-- ==== Sys2Proof/Tests/Slice0.lean ====
section
/-! SUPPORT. The model's own tests. Expected results are those of 95_test_vectors.md (named by their ids) or of the examples
and corner cases in the rules themselves; nothing is copied from a run of the model. -/

namespace Sys2Proof.Machine

/-! ## Helpers -/

/-- Reset, with `RAW` holding the samples and LEN their number. -/
def loaded (samples : List Half) : State :=
  { State.reset with
    len := BitVec.ofNat 16 samples.length
    mem := { raw := samples.zipIdx.map fun e => (e.2, e.1), sig := [], cand := [] } }

/-- Reset, with `SIG` holding the words and LEN their number. -/
def signal (words : List Word) : State :=
  { State.reset with
    len := BitVec.ofNat 16 words.length
    mem := { raw := [], sig := words.zipIdx.map fun e => (e.2, e.1), cand := [] } }

/-- Reset, with LEN set. -/
def ofLength (n : Nat) : State := State.reset.setLen (BitVec.ofNat 16 n)

/-- A state with the candidate list set. -/
def State.withCandidates (s : State) (cs : List Half) : State :=
  { s with mem := { s.mem with cand := cs.zipIdx.map fun e => (e.2, e.1) }, candCount := BitVec.ofNat 16 cs.length }

/-- The next state of an outcome. -/
def nextOf : Host.Outcome State Fault Refusal → State
  | .next t => t
  | .fault _ => State.reset
  | .refused _ => State.reset

/-- The state after one step that takes the word `w`. -/
def after (w : Nat) (s : State) : State := nextOf (step (s.withFetchWord 32 w))

/-- STATUS, BEST_IDX, BEST_PROM and CAND_COUNT, as the tables of 95_test_vectors.md list them. -/
def State.results (s : State) : Status × Nat × Word × Nat := (s.status, s.bestIdx.toNat, s.bestProm, s.count)

/-- STATUS and the candidates. -/
def State.candidates (s : State) : Status × List Nat := (s.status, (List.range s.count).map fun k => (s.candAt k).toNat)

/-- The signal of scenario B (S-B), converted. -/
def signalB : State :=
  signal [0x000A0000, 0x00280000, 0x00460000, 0x00500000, 0x003C0000, 0x00280000, 0x00460000, 0x00640000, 0x00320000,
    0x00140000]

/-- The signal of scenario C (S-C), converted. -/
def signalC : State := signal [0, 0x000A0000, 0x00050000, 0x00140000, 0x00050000, 0x000F0000, 0]

/-! ## Well-formedness: each check refuses an ill-formed term -/

theorem test_wf_csrr : (Instr.csrr .x1 0x0009).wf = true ∧ (Instr.csrr .x1 0x000A).wf = false := by decide
theorem test_wf_csrw : (Instr.csrw 0x0003 .x1).wf = true ∧ (Instr.csrw 0x0004 .x1).wf = false := by decide

/-! ## Decoding: one word of every command, written out in the rules (30_encoding.md, 40 to 44, 95_test_vectors.md) -/

theorem test_decode_nop : decode 0x00000000 = .ok .nop := by decide
theorem test_decode_tofix : decode 0x0480FFFF = .ok (.tofix .x1 0xFFFF) := by decide
theorem test_decode_setlo : decode 0x09001999 = .ok (.setlo .x2 0x1999) := by decide
theorem test_decode_fromfix : decode 0x0E300000 = .ok (.fromfix .x4 .x3) := by decide
theorem test_decode_satadd : decode 0x11940000 = .ok (.satadd .x3 .x1 .x2) := by decide
theorem test_decode_satsub : decode 0x15940000 = .ok (.satsub .x3 .x1 .x2) := by decide
theorem test_decode_satmul : decode 0x19940000 = .ok (.satmul .x3 .x1 .x2) := by decide
theorem test_decode_push : decode 0x2000FFFB = .ok (.push 0xFFFB) := by decide
theorem test_decode_ldraw : decode 0x24800004 = .ok (.ldraw .x1 4) := by decide
theorem test_decode_straw : decode 0x28100004 = .ok (.straw 4 .x1) := by decide
theorem test_decode_ldsig : decode 0x2D000004 = .ok (.ldsig .x2 4) := by decide
theorem test_decode_stsig : decode 0x30200004 = .ok (.stsig 4 .x2) := by decide
theorem test_decode_ldcand : decode 0x36800000 = .ok (.ldcand .x5 0) := by decide
theorem test_decode_grad : decode 0x43000003 = .ok (.grad .x6 3) := by decide
theorem test_decode_prom : decode 0x47800003 = .ok (.prom .x7 3) := by decide
theorem test_decode_conv : decode 0x48000000 = .ok .conv := by decide
theorem test_decode_detect : decode 0x4C000000 = .ok .detect := by decide
theorem test_decode_select : decode 0x50000000 = .ok .select := by decide
theorem test_decode_find : decode 0x54000000 = .ok .find := by decide
theorem test_decode_csrr : decode 0x60800004 = .ok (.csrr .x1 4) := by decide
theorem test_decode_csrw : decode 0x64100001 = .ok (.csrw 1 .x1) := by decide
theorem test_decode_cfgdef : decode 0x68000000 = .ok .cfgdef := by decide
theorem test_decode_out : decode 0x6C100000 = .ok (.out .x1) := by decide

/-- V-E1 to V-E5: unassigned opcodes. -/
theorem test_decode_unassigned :
    ([0x1C000000, 0x38000000, 0x5C000000, 0x70000000, 0xFFFFFFFF].all fun w =>
      decide (decode w = .error .illegalOpcode)) = true := by
  decide

/-- V-E6 to V-E13: a must-be-zero bit is one, in every format but R3 and I, and bit 16. -/
theorem test_decode_reserved :
    ([0x00000001, 0x04810000, 0x0C100001, 0x0C180000, 0x48000001, 0x2080005A, 0x28900004, 0x6C900000].all fun w =>
      decide (decode w = .error .reservedField)) = true := by
  decide

/-- V-E16: bit 17 of an R3 word belongs to `rs2`. -/
theorem test_decode_rs2_bit : decode 0x10020000 = .ok (.satadd .x0 .x0 .x1) := by decide

theorem test_decodeTableWord :
    decodeTableWord 32 0x30200004 = some (.stsig 4 .x2) ∧ decodeTableWord 32 0x38000000 = none := by
  decide

/-! ## Conversion and saturating arithmetic -/

/-- V-TF2, V-TF4. -/
theorem test_tofix :
    (after 0x0480FFFF State.reset).reg .x1 = 0xFFFF0000 ∧ (after 0x04808000 State.reset).reg .x1 = 0x80000000 := by
  decide

/-- V-SL2, V-SL3. -/
theorem test_setlo :
    (after 0x09008000 (State.reset.setReg .x2 0xFFFF0000)).reg .x2 = 0xFFFF8000 ∧
    (after 0x08800000 (State.reset.setReg .x1 0x1234ABCD)).reg .x1 = 0x12340000 := by
  decide

/-- V-FF1 and the table of V-FF2 to V-FF17. -/
theorem test_fromfix :
    ([0x00500000, 0x00008000, 0x00018000, 0xFFFF8000, 0xFFFF7FFF, 0x7FFF7FFF, 0x7FFF8000, 0x80000000, 0x80008000].map
      fun a => (after 0x0E300000 (State.reset.setReg .x3 a)).reg .x4)
      = [0x00000050, 1, 2, 0, 0xFFFFFFFF, 0x7FFF, 0x7FFF, 0xFFFF8000, 0xFFFF8001] := by
  decide

/-- x1 and x2 set, then one command with the result in x3. -/
def three (w : Nat) (a b : Word) : Word := (after w ((State.reset.setReg .x1 a).setReg .x2 b)).reg .x3

/-- Section 2.2 of 95_test_vectors.md. -/
theorem test_satadd :
    three 0x11940000 0x00018000 0xFFFD8000 = 0xFFFF0000 ∧ three 0x11940000 0x7FFF0000 0x00010000 = 0x7FFFFFFF ∧
    three 0x11940000 0x80000000 0xFFFFFFFF = 0x80000000 ∧ three 0x11940000 0x7FFF0000 0x80000000 = 0xFFFF0000 := by
  decide

/-- V-AL: all three fields name one register. -/
theorem test_satadd_alias : (after 0x10920000 (State.reset.setReg .x1 0x40000000)).reg .x1 = 0x7FFFFFFF := by decide

/-- Section 2.2 of 95_test_vectors.md. -/
theorem test_satsub :
    three 0x15940000 0x00018000 0xFFFD8000 = 0x00040000 ∧ three 0x15940000 0x00000000 0x80000000 = 0x7FFFFFFF ∧
    three 0x15940000 0x80000000 0x7FFF0000 = 0x80000000 ∧ three 0x15940000 0x80000000 0xFFFFFFFF = 0x80000001 := by
  decide

/-- Section 2.2 of 95_test_vectors.md. -/
theorem test_satmul :
    three 0x19940000 0x00018000 0xFFFD8000 = 0xFFFC4000 ∧ three 0x19940000 0xFFFFFFFF 0x00000001 = 0xFFFFFFFF ∧
    three 0x19940000 0x40000000 0x00020000 = 0x7FFFFFFF ∧ three 0x19940000 0x80000000 0x00010001 = 0x80000000 ∧
    three 0x19940000 0x00B50000 0x00B50000 = 0x7FF90000 := by
  decide

/-! ## Buffer access -/

/-- V-PU2, V-PU3. -/
theorem test_push :
    ((after 0x2000FFFB State.reset).rawAt 0, (after 0x2000FFFB State.reset).len) = (0xFFFB, 1) ∧
    ((after 0x20000001 (ofLength 255)).rawAt 255, (after 0x20000001 (ofLength 255)).len) = (1, 256) := by
  decide

/-- V-PU4: a full buffer. -/
theorem test_push_full :
    ((after 0x20000001 (ofLength 256)).cmdErr, (after 0x20000001 (ofLength 256)).len) = (.badIndex, 256) := by
  decide

/-- V-LR2, V-LR4. -/
theorem test_ldraw :
    (after 0x24800000 (loaded [0xFFFB])).reg .x1 = 0xFFFFFFFB ∧
    ((after 0x24800100 (loaded [7])).reg .x1, (after 0x24800100 (loaded [7])).cmdErr) = (0, .badIndex) := by
  decide

/-- V-SR2: the low half is stored. -/
theorem test_straw : (after 0x28100004 (State.reset.setReg .x1 0x00018000)).rawAt 4 = 0x8000 := by decide

/-- V-LS1. -/
theorem test_ldsig : (after 0x2D000004 (State.reset.writeSig 4 0x005A0000)).reg .x2 = 0x005A0000 := by decide

/-- V-SS1. -/
theorem test_stsig : (after 0x30200004 (State.reset.setReg .x2 0x005A0000)).sigAt 4 = 0x005A0000 := by decide

/-- V-LC1, V-LC2. -/
theorem test_ldcand :
    (after 0x36800000 (State.reset.withCandidates [3, 5])).reg .x5 = 3 ∧
    ((after 0x36800010 State.reset).cmdErr, (after 0x36800010 State.reset).reg .x5) = (.badIndex, 0) := by
  decide

/-! ## Gradient, conversion of the buffer, detection -/

/-- V-G2, V-G5, V-G7, V-G8: ends, floor, and saturation before halving. -/
theorem test_grad :
    (after 0x40800000 signalB).reg .x1 = 0x001E0000 ∧ (after 0x40800009 signalB).reg .x1 = 0xFFE20000 ∧
    (after 0x40800001 (signal [0x00000003, 0, 0])).reg .x1 = 0xFFFFFFFE ∧
    (after 0x40800001 (signal [0x80000000, 0, 0x7FFF0000])).reg .x1 = 0x3FFFFFFF ∧
    (after 0x40800000 (signal [0x7FFF0000, 0, 0x80000000])).reg .x1 = 0x80010000 := by
  decide

/-- V-G6, V-G9. -/
theorem test_grad_bad_index :
    (after 0x41800002 (signal [0x000A0000, 0x00140000])).cmdErr = .badIndex ∧
    (after 0x40800000 (ofLength 1)).cmdErr = .badIndex ∧ (after 0x40800000 (ofLength 257)).cmdErr = .badIndex := by
  decide

/-- V-C1. -/
theorem test_conv :
    (List.range 4).map (after 0x48000000 (loaded [0x8000, 0x7FFF, 0xFFFF, 0])).sigAt
      = [0x80000000, 0x7FFF0000, 0xFFFF0000, 0x00000000] ∧
    (after 0x48000000 (loaded [0x8000, 0x7FFF, 0xFFFF, 0])).status = .ok := by
  decide

/-- V-C2, V-C3. -/
theorem test_conv_invalid :
    (after 0x48000000 (ofLength 0)).status = .invalidInput ∧ (after 0x48000000 (ofLength 257)).status = .invalidInput := by
  decide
---*---
- _EXERCISE_
Across the entries above, how many lines include "cmdErr"? State only that number.

- _TASK ANSWER_
5